-- Opening Marker --

-- ==== Sys2Proof/Machine/State.lean ====
section
/-!
DEFINITION. The state of the block as plain data: the objects of the dictionary, what the chapters describe beside them,
the non-volatile memory, and the queue of waiting commands. Field defaults are the values at reset.
-/
set_option Elab.async false
namespace Sys2Proof.Machine

/-- One cell of the dictionary: an object, the instance number within its class, and the row (R7). -/
structure Key where
  reg : Reg
  inst : Nat
  row : Nat
deriving DecidableEq, Repr, Ord

/-- Abort codes (Table 13-8); `notAttempted` is the 0xFF of an operation that was not carried out (R321). -/
inductive Abort where
  | ok | noObject | noSubindex | readOnly | writeOnly | range | wrongType | guarded | state | asleep | stale | busy
  | commitRefused | row | notAttempted
deriving DecidableEq, Repr

/-- The result of the latest dictionary access: its abort code and the value it returned, as octets. -/
structure Access where
  abort : Abort := .ok
  value : List Octet := []
deriving DecidableEq, Repr

/-- An event record (Table 17-1). `time` is a TIME96 value and `last` is in nanoseconds. -/
structure EvRec where
  seq : Nat
  time : Nat
  sev : Sev
  coalesced : Bool
  timeValid : Bool
  inst : Nat
  code : Nat
  data : Nat
  count : Nat
  last : Nat
  src : Nat
deriving DecidableEq, Repr

/-- An occurrence raised within a command and not yet taken by the event engine. -/
structure Occ where
  inst : Nat
  ev : EvName
  data : Nat
deriving DecidableEq, Repr

/-- An open coalescing window of the rate limiter (R401): its key, and what has been folded into it. `first` and `last`
are time-base values in units of 2^-48 ns. -/
structure Window where
  inst : Nat
  ev : EvName
  folded : Nat := 0
  first : Nat := 0
  firstValid : Bool := false
  firstData : Nat := 0
  last : Nat := 0
deriving DecidableEq, Repr

/-- The event engine (chapter 17): the ring by row, the open windows with the least recently opened first, the overflow
record being gathered (R403), and the root edge of the latest LIMITER_FULL record (R401). -/
structure EventEngine where
  ring : Tab Nat EvRec := []
  windows : List Window := []
  overflow : Option EvRec := none
  overflowFrom : Nat := 0
  seq : Nat := 0
  limiterAt : Option Nat := none
  raised : List Occ := []
deriving DecidableEq, Repr

/-- States of a neighbour slot (Table 5-2). -/
inductive SlotState where
  | empty | probation | active | frozen
deriving DecidableEq, Repr

/-- A neighbour slot (Table 5-4); `below` says that X was below `ANC_DROP` at the end of the previous pass (R126). -/
structure Slot where
  state : SlotState := .empty
  pinned : Bool := false
  neighbour : Nat := 0
  mode : Nat := 0
  lag : Nat := 0
  x : Int := 0
  gain : Int := 0
  below : Bool := false
deriving DecidableEq, Repr

/-- What the alien-NEXT canceller of a victim keeps: its slots, whether a pass runs and whether it is a first pass, whether a first
pass has completed, and whether `ANC_MAP_CLEAR` came during the pass (R125, R136); the root edge at which the latest pass since
`LINK_UP` started; and `SLOTS_FULL`. -/
structure AncSt where
  slots : Tab Nat Slot := []
  passing : Bool := false
  passFirst : Bool := false
  cleared : Bool := false
  firstDone : Bool := false
  startAt : Option Nat := none
  full : Bool := false
deriving DecidableEq, Repr

/-- An entry of the MRAM copy of the weave map (R132). -/
structure WeaveEntry where
  victim : Nat
  slot : Nat
  neighbour : Nat
  mode : Nat
  lag : Nat
  pinned : Bool
deriving DecidableEq, Repr

/-- Device states (Table 14-5). -/
inductive PwrState where
  | active | standby | off | wakeFault
deriving DecidableEq, Repr

/-- Tile states (Table 14-6). -/
inductive TileState where
  | run | sleep | isolated | down
deriving DecidableEq, Repr

/-- What the power controller keeps of a tile (R339 to R346): its state, the pending request, the blocks that have agreed to
its handshake if one is in progress, whether its entry to sleep or its wake has started, failed regulator attempts, its level,
the level it is changing to and the one kept for later. -/
structure TileSt where
  st : TileState := .down
  pending : Option TileState := none
  agreed : Option (List Nat) := none
  entering : Bool := false
  waking : Bool := false
  tries : Nat := 0
  level : Nat := 3
  levelTarget : Option Nat := none
  levelPending : Option Nat := none
  regFault : Bool := false
deriving DecidableEq, Repr

/-- Steps of the wake of Table 14-10 that complete or fail: 1, 3, 4, 5, and 6 for each tile group. -/
inductive WakeStep where
  | fro | reference | pll | domains | group (g : Fin 4)
deriving DecidableEq, Repr

/-- What the power controller keeps of the device (R331 to R352). -/
structure PowerSt where
  state : PwrState := .active
  /-- State that a handshake or an entry in progress leads to. -/
  target : PwrState := .active
  pending : Option PwrState := none
  /-- The pending request came by `PWR_DIRECT`; the state in force was entered by the direct path (R348). -/
  pendingDirect : Bool := false
  /-- `WAKE_CAUSE` of the pending request: the bit of its source, or 0x10 (R345). -/
  pendingCause : Nat := 0x10
  direct : Bool := false
  /-- Blocks that have agreed to the handshake in progress, if one is. -/
  agreed : Option (List Nat) := none
  /-- Entry to `STANDBY` or `OFF` has started (R347). -/
  entering : Bool := false
  /-- Wake step in progress, and attempts of it that failed. -/
  waking : Option WakeStep := none
  tries : Nat := 0
  /-- The steps in progress are attempts to lock again after a loss in service (R23). -/
  relock : Bool := false
  tiles : Tab Nat TileSt := []
  /-- The FRO runs (Table 14-1). -/
  fro : Bool := false
  /-- The root PLL is locked and D00 runs. -/
  rootOn : Bool := false
  /-- The host PLL is locked. -/
  hostPll : Bool := false
  /-- Domains that show `CLKSW_FORCED`, and those forced in a switch still in progress (R336). -/
  forced : List Nat := []
  forcedNow : List Nat := []
  /-- Levels of INT_N and FAULT_N kept from the entry to `STANDBY` or `OFF` (R408): true is low. -/
  pins : Option (Bool × Bool) := none
  /-- Root edges of the latest restarts of management cores, latest first, with the core (R409). -/
  restarts : List (Nat × Nat) := []
deriving DecidableEq, Repr

/-- States of a port's transmitter in LPI (Table 6-1). -/
inductive LpiState where
  | awake | sleep | quiet | refresh | wake
deriving DecidableEq, Repr

/-- Why a wake starts (R152). -/
inductive WakeCause where
  | partner | timed | other
deriving DecidableEq, Repr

-- Closing Marker --

ACTION ITEM: Read through the listing and copy each line in which the word "values" occurs.

ANSWER SPACE:
the non-volatile memory, and the queue of waiting commands. Field defaults are the values at reset.
are time-base values in units of 2^-48 ns. -/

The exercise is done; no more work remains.